-- ==== Sys2Proof/Config.lean ====
section
/-! DEFINITION. What is fixed when the block is built (spec/00_scope.md R4), the one open parameter a rule reads
(RR_STRICT_LENGTH, spec/92_eei_decisions.md D22), and the free values. -/

namespace Sys2Proof

/-- BUF_DEPTH of R4: entries of the receive buffer, indices 0 to 10 (D6). -/
def Config.bufDepth : Nat := 11

/-- DC_MIN of R4: the least legal dataCount. -/
def Config.dcMin : Nat := 1

/-- DC_MAX of R4: the greatest legal dataCount. -/
def Config.dcMax : Nat := 8

/-- HDR_LEN of R4: the length of the header, and of a whole ReadRequest frame. -/
def Config.hdrLen : Nat := 2

/-- OVF_GUARD of R4: the receiver's overflow guard fires when `cnt` is at least this (D8, C5). -/
def Config.ovfGuard : Nat := 11

/-- RR_STRICT_LENGTH (D22, U11), default false: DECODE applies no length check to a ReadRequest, so bytes after the
second are ignored (R103). -/
def Config.rrStrictLength : Bool := false

/-- FREE VALUES (log 2): what an entry of the receive buffer holds after a RESET operation, which leaves the buffer
unspecified (R190, R19, U5). It has no body, so nothing can be proved of a value of it. The argument is the number of
free values taken so far (`State.fresh`). -/
opaque Config.freeByte : Nat → Byte

end Sys2Proof
end

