-- ==== Sys2Proof/WellFormed.lean ====
section
/-! DEFINITION. Which frames and which instructions are well formed (spec/00_scope.md R9, R54). The pattern rows and the
byte-class rows are well formed by their types: their counts and widths are in the constructors. -/

namespace Sys2Proof

/-- The invariant of a well-formed frame (R9): `dc` is in 1 to 8; a ReadRequest carries no payload; every other kind
carries `dc` bytes. -/
def Frame.wf (f : Frame) : Bool :=
  decide (Config.dcMin ≤ f.dc) && decide (f.dc ≤ Config.dcMax) &&
    (if f.kind = .readRequest then decide (f.payload = []) else decide (f.payload.length = f.dc))

/-- A kind row is well formed when its operands make a well-formed frame (R9); every other row always is. -/
def Instr.wf : Instr → Bool
  | .readResponse id dc payload => Frame.wf ⟨.readResponse, id, dc, payload⟩
  | .readRequest id dc payload => Frame.wf ⟨.readRequest, id, dc, payload⟩
  | .writeRequest id dc payload => Frame.wf ⟨.writeRequest, id, dc, payload⟩
  | .executeRequest id dc payload => Frame.wf ⟨.executeRequest, id, dc, payload⟩
  | .headerByte .. | .continuationByte ..
  | .readResponseDc1 .. | .readResponseDc2 .. | .readResponseDc3 .. | .readResponseDc4 .. | .readResponseDc5 .. | .readResponseDc6 .. | .readResponseDc7 .. | .readResponseDc8 ..
  | .readRequestDc1 .. | .readRequestDc2 .. | .readRequestDc3 .. | .readRequestDc4 .. | .readRequestDc5 .. | .readRequestDc6 .. | .readRequestDc7 .. | .readRequestDc8 ..
  | .writeRequestDc1 .. | .writeRequestDc2 .. | .writeRequestDc3 .. | .writeRequestDc4 .. | .writeRequestDc5 .. | .writeRequestDc6 .. | .writeRequestDc7 .. | .writeRequestDc8 ..
  | .executeRequestDc1 .. | .executeRequestDc2 .. | .executeRequestDc3 .. | .executeRequestDc4 .. | .executeRequestDc5 .. | .executeRequestDc6 .. | .executeRequestDc7 .. | .executeRequestDc8 .. => true

end Sys2Proof
end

GOAL OF THE EXERCISE:
Lines from the start of the records through the one containing "def Config.bufDepth : Nat := 11" are what should be retyped, exactly and in full, both ends included.

OUTPUT:
-- ==== Sys2Proof/Config.lean ====
section
/-! DEFINITION. What is fixed when the block is built (spec/00_scope.md R4), the one open parameter a rule reads
(RR_STRICT_LENGTH, spec/92_eei_decisions.md D22), and the free values. -/

namespace Sys2Proof

/-- BUF_DEPTH of R4: entries of the receive buffer, indices 0 to 10 (D6). -/
def Config.bufDepth : Nat := 11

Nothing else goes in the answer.